Est-ce que pendant exprime la durée?

En hiver, j'ai été à Paris. Pendant l'hiver, j'ai été à Paris.

Je n'ai pas de contexte parce que c'est une phrase que j'ai traduite moi-même. Je me suis demandé si on peut comprendre la phrase autrement si elle commence par _en_ ou par _pendant_.


----------



## annie21

J'utilise très souvent en hiver au lieu de pendant l'hiver. Je ne sais pas pourquoi. Et je ne peux pas distinguer les deux non plus.
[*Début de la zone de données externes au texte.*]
-- ==== Sys2Proof/Machine/Launch.lean ====
section
/-!
DEFINITION. The starts and ends of runs: what a start sets (R12, R90, R151, R183, R184, R203, R221, R223, R273, R329), the
footprint checks (R260), resume (R344, R345), the end of a task (R32, R188) and the balancer (R204, R205).
-/
namespace Sys2Proof.Machine

open Sys2Proof

/-! ### Timetables -/

/-- The plane a selection uses (R383): the active one, or the one the request keeps. -/
def Handle.plane (h : Handle) (second : Bool) : Option Timetable := ((if second then h.b else h.a).map (·.1))

def State.handle? (s : State) (tth : BitVec 16) : Option Handle := s.disp.handles.find? (·.tth == tth)

/-- The timetable of a jetton: of its request's plane while it holds one, else of the active plane. -/
def State.timetable? (s : State) (x : Jetton) : Option Timetable :=
  (s.handle? x.tth).bind fun h => h.plane (if x.group.isSome then x.plane else h.active)

/-! ### Settings of a task image (Table 3.9) -/

/-- The BFMT value of a `.bank` directive (Table 1.9). -/
def bankSetReg (b : BankSet) : W64 :=
  BitVec.ofNat 64 (b.pad.toNat * 2 ^ 32 + b.rnd.toNat * 2 ^ 8 + b.fmt.toNat)

/-- The ring register of a `.ring` directive (Table 1.3). -/
def ringSetReg (r : RingSet) : W64 := BitVec.ofNat 64 (r.first * 2 ^ 55 + r.last * 2 ^ 48 + r.slot * 2 ^ 36)

/-- The highest bank that a `.bank` or `.ring` directive names; bank 0 when none does (R184). -/
def imageTop (t : TaskImage) : Nat := t.rings.foldl (fun m r => max m r.last) (t.banks.foldl (fun m b => max m b.bank) 0)

/-- The highest bank of format CAP that the task names. -/
def imageCap (t : TaskImage) : Option Nat :=
  t.banks.foldl (fun m b => if b.fmt == 0xF then some (max (m.getD 0) b.bank) else m) none

/-- c0 (R184). -/
def imageC0 (t : TaskImage) (world core : Nat) : Cap :=
  mkCap world (if (imageCap t).isSome then permRead + permWrite + permLoadCap + permStoreCap else permRead + permWrite)
    (coreBase core) (((imageTop t) + 1) * 4096)

/-- The word of an image at a code address; words it does not emit are zero. -/
def imageWord (t : TaskImage) (a : Nat) : W48 := ((t.words.find? (·.1 == a)).map (·.2)).getD 0

/-- Code segment 0 from an image (R67). -/
def Mem.loadSegment (m : Mem) (core : Nat) (t : TaskImage) : Mem :=
  (List.range 256).foldl (fun (m : Mem) a => (m.setCodeWord core a (imageWord t a)).clearPoison (codeBase core + 8 * a)) m

/-- Segment 0 loaded and marked present with its tag; `fresh` marks the others absent (R21, R203). -/
def State.loadCode (s : State) (i : Nat) (t : TaskImage) (fresh : Bool) : State :=
  (s.modMem (·.loadSegment i t)).modCore i fun c => { c with bnd := { c.bnd with
    segs := (if fresh then Vector.replicate 16 ⟨false, 0⟩ else c.bnd.segs).set 0 ⟨true, t.segTag⟩ } }

/-! ### Regions and footprint checks (R260) -/

/-- The base of a region of capability number `c`. -/
def regionBase (c0 : Cap) (mb : Vector W64 16) (c : Nat) : Nat := if c == 0 then c0.cur.toNat else ((mb[c]?).getD 0).toNat

/-- The regions of a task's footprints and expectations at a start. -/
def imageRegions (t : TaskImage) (c0 : Cap) (mb : Vector W64 16) : List Region :=
  t.foots.map (fun f => ⟨some f.kind, BitVec.ofNat 64 (regionBase c0 mb f.c + f.off), f.len, 0⟩)
    ++ t.expects.map (fun e => ⟨none, BitVec.ofNat 64 (regionBase c0 mb e.c + e.off), e.len, e.tag⟩)

def footNeed : FootKind → Nat
  | .read => permRead
  | .write => permWrite
  | .acc | .ring => permRead + permWrite

/-- Step 2: an acc region in one accumulator, a ring region in the banks of one window, that pass R234. -/
def State.footPlace (s : State) (world : Nat) (kind : FootKind) (a n : Nat) : Bool :=
  match kind, placeOf a, placeOf (a + n - 1) with
  | .acc, .slice i .acc, .slice j .acc => i == j && s.windowOk world a true false
  | .ring, .slice i (.bank _), .slice j (.bank _) => i == j && s.windowOk world a true false
  | .read, _, _ => true
  | .write, _, _ => true
  | _, _, _ => false

/-- The bytes [lo, hi) lie in the regions, each given as base and end. -/
def coveredBy (regs : List (Nat × Nat)) (lo hi fuel : Nat) : Bool :=
  match fuel with
  | 0 => hi ≤ lo
  | fuel + 1 =>
    hi ≤ lo || (match regs.find? fun (a, b) => a ≤ lo && lo < b with
      | some (_, b) => coveredBy regs b hi fuel
      | none => false)

/-- Step 3: read and write regions of a task meet only inside its acc and ring regions. -/
def footsApart (rs : List (FootKind × Nat × Nat)) : Bool :=
  let own := (rs.filter fun (k, _, _) => k == .acc || k == .ring).map (·.2)
  let reads := (rs.filter fun (k, _, _) => k == .read).map (·.2)
  let writes := (rs.filter fun (k, _, _) => k == .write).map (·.2)
  reads.all fun (a, b) => writes.all fun (x, y) => coveredBy own (max a x) (min b y) (own.length + 1)

/-- The cause with which the footprints of a task fail, if they do, and FADDR: the address of step 1 (R102), 0 in the
other steps (R323). -/
def State.footCause (s : State) (world : Nat) (c0 root : Cap) (mb : Vector W64 16) (t : TaskImage) : Option (Cause × Nat) :=
  let fail := t.foots.findSome? fun f =>
    let a := regionBase c0 mb f.c + f.off
    match (if f.c == 0 then c0 else root).check world (footNeed f.kind) a f.len with
    | some c => some (c, a)
    | none => if s.footPlace world f.kind a f.len then none else some (.capperm, 0)
  match fail with
  | some c => some c
  | none =>
    if footsApart (t.foots.map fun f => let a := regionBase c0 mb f.c + f.off; (f.kind, a, a + f.len)) then none
    else some (.ill, 0)

/-- A fault that the dispatcher finds (R323): FPC 0, and FADDR as the rule that raises it gives. -/
def dispatchFault (c : Cause) (det addr : Nat) : FaultRec := ⟨c, 0, BitVec.ofNat 64 addr, finfo 0 9 false det 0⟩

/-- The footprint check of core `i` before a start; a failure ends the request. -/
def State.footCheck (s : State) (i : Nat) : Option State :=
  let c := s.getCore i
  match c.bnd.task with
  | none => none
  | some t =>
    let w := c.sys.world.toNat
    (s.footCause w (imageC0 t w i) (s.jetton c.bnd.jetton).root c.ctl.mb t).map fun (f, a) =>
      s.endRequest c.bnd.jetton s.tb f.code (dispatchFault f 3 a)

/-! ### A start of a run -/

/-- DMEM (Table 8.1). -/
def State.dmem (s : State) (i stage : Nat) : W64 :=
  let x := s.jetton (s.getCore i).bnd.jetton
  BitVec.ofNat 64 (stage * 2 ^ 54 + x.link.toNat * 2 ^ 38 + Config.packageIndex.toNat * 2 ^ 28
    + (isToken i).toNat * 2 ^ 27 + x.gid.toNat * 2 ^ 11 + i)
Est-ce que pendant cela veut dire très long, alors en renvoie plutôt la saison?
Il fait froid en hiver.
Il neige en hiver.
Il va me voir en hiver? pendant l'hiver? parce que chez moi il fait doux.
Il y aura une conférence en linguistique en hiver l'année prochaine.
Je suis toujours malade pendant l'hiver?


----------



## Logospreference-1

annie21 said:


> Est-ce que pendant cela veut dire très long, alors [que] en renvoie plutôt [à] la saison ?


C'est un peu ça.
_En hiver :_ quand l'hiver est là.
_Pendant l'hiver_ se rapporte à une durée, qui peut être un instant en hiver et aussi bien tout l'hiver. C'est peut-être ce point-là qui peut sembler difficile, mais en réalité pas vraiment ; il ne faut pas s'arracher les cheveux avec.

Je suis d'accord avec vos exemples sauf le dernier :
_Je suis toujours malade en hiver _; _je tombe toujours malade pendant l'hiver - _je préfère_ pendant, _mais_ en hiver_ reste possible. Vous devriez comprendre la petite différence, très légère, et si l'on se trompe ce n'est vraiment pas grave ; ce ne serait pas une faute, je ne crois pas.
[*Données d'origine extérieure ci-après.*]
/-! ### Completion records (R187, R401) -/

/-- Copies and collectives of the requests of a jetton that ended by cycle `e` and are not over. -/
def State.requestBusy (s : State) (j e : Nat) : Bool :=
  (s.eng.copies.any fun c => c.jetton == j && (match c.asker with | .core _ => true | _ => false) && c.issue ≤ e && c.pending)
    || s.eng.colls.any fun c => c.jetton == j && c.issue ≤ e && c.pending

/-- Mark, in the settling of a cycle, the ended requests of which nothing remains; `e` is the cycle just over. -/
def State.noteClear (s : State) (e : Nat) : State :=
  let note (j : Nat) (r : Ended) : Ended :=
    if r.clear.isNone && !s.requestBusy j r.tend then { r with clear := some e } else r
  s.modDisp fun d => { d with jettons := d.jettons.map fun (j, x) =>
    if x.ended.isEmpty then (j, x) else (j, { x with ended := x.ended.map (note j) }) }

/-- A write of a record of queue `q` of jetton `j` met XLATE and waits for its service. -/
def State.recordHeld (s : State) (j : Nat) (q : BitVec 2) : Bool := s.disp.xlates.any fun x => x.who == .record j q

/-- The record of jetton `j` that is written next for the cycle just over, `e`: the first that nothing of its request holds
back, and no earlier record of its queue (R187). -/
def State.recordNext (s : State) (j : Nat) (e : Nat) : Option Ended :=
  let rs := (s.jetton j).ended
  (rs.zipIdx).findSome? fun (r, k) =>
    let first := !((rs.take k).any fun x => x.queue == r.queue)
    let due := match r.clear with
      | some c => c == r.tend || c < e
      | none => false
    if first && due && !s.recordHeld j r.queue then some r else none

/-- Table 19.9. -/
def Ended.bytes (r : Ended) : List Byte :=
  padTo 32 (leBytes r.seq.toNat 4 ++ [r.status, r.det] ++ leBytes r.code.toNat 2 ++ leBytes r.value.toNat 8 ++ leBytes r.tend 8
    ++ leBytes r.fpc.toNat 2)

/-- H of a queue's semaphore (R399). -/
def semH (addr : Nat) : Nat := if inSram addr then 120 else 230

/-- A record is written in cycle `e`, or lost: CIDX, and the LAUNCH increments that follow it. -/
def State.finishRecord (s : State) (j e : Nat) (r : Ended) : State :=
  let x := s.jetton j
  let q := x.qs[r.queue.toNat]'r.queue.isLt
  let s := s.setJetton j { x with
    ended := x.ended.erase r, qs := x.qs.set r.queue.toNat { q with cidx := q.cidx + 1 } r.queue.isLt }
  r.sem.foldl (fun (s : State) (a, _) =>
    if a == 0 then s else s.at_ (e + 1 + semH a) (.launchSemaphoreIncrement a x.world)) s

/-- Where the next record of a queue goes (R401). -/
def WorkQueue.recordVa (q : WorkQueue) : Nat := q.crec.toNat + 32 * (q.cidx.toNat % 2 ^ min q.qlog.toNat 12)

/-- A record goes to its place; one that no service can place is lost, and its queue goes on. -/
def State.writeRecord (s : State) (j e : Nat) (r : Ended) : State :=
  let x := s.jetton j
  match s.ioWrite x.world none (x.qs[r.queue.toNat]'r.queue.isLt).recordVa r.bytes with
  | .ok t => t.finishRecord j e r
  | .error (.xlate a, t) => t.reportXlate x.world (BitVec.ofNat 64 a) (.record j r.queue)
  | .error (_, t) => t.finishRecord j e r

/-- COMPLETION_RECORD_WRITE, for the cycle just over. -/
def execCompletionRecordWrite (jetton : Nat) (s : State) : Result :=
  .next (match s.recordNext jetton (s.tb - 1) with
    | some r => s.writeRecord jetton (s.tb - 1) r
    | none => s)

end Sys2Proof.Machine
end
_Il vient_ [_venir _(rapprochement) plutôt que_ aller _(éloignement)]_ me voir en hiver_ _/ pendant l'hiver parce que chez moi il fait doux _: les deux semblent bons ; pour être plus précis il faudrait en savoir plus.


----------



## volo

On peut noter aussi la possibilité de dire "*à l'hiver*", ce qui fait voir la saison comme le moment du temps où se situe l’événement évoqué dans la phrase (comme indiqué par la BDL).


----------



## saquiwej

Bonjour,

Je voudrais savoir si on peut utiliser les noms de toutes les saisons précédés de l’article défini comme locution adverbiale. Je sais qu’on utilise été et hiver de cette manière :

L’assemblée siège en plein air l'été et dans une école l'hiver.

Quant à printemps et automne, je ne suis pas sûr. Printemps est déjà une exception en ce qu’on ne dit pas en printemps, mais seulement au printemps. Pourrais-je reformuler la phrase ci-dessus de la façon suivante :

L’assemblée siège en plein air le printemps et dans une école l'automne.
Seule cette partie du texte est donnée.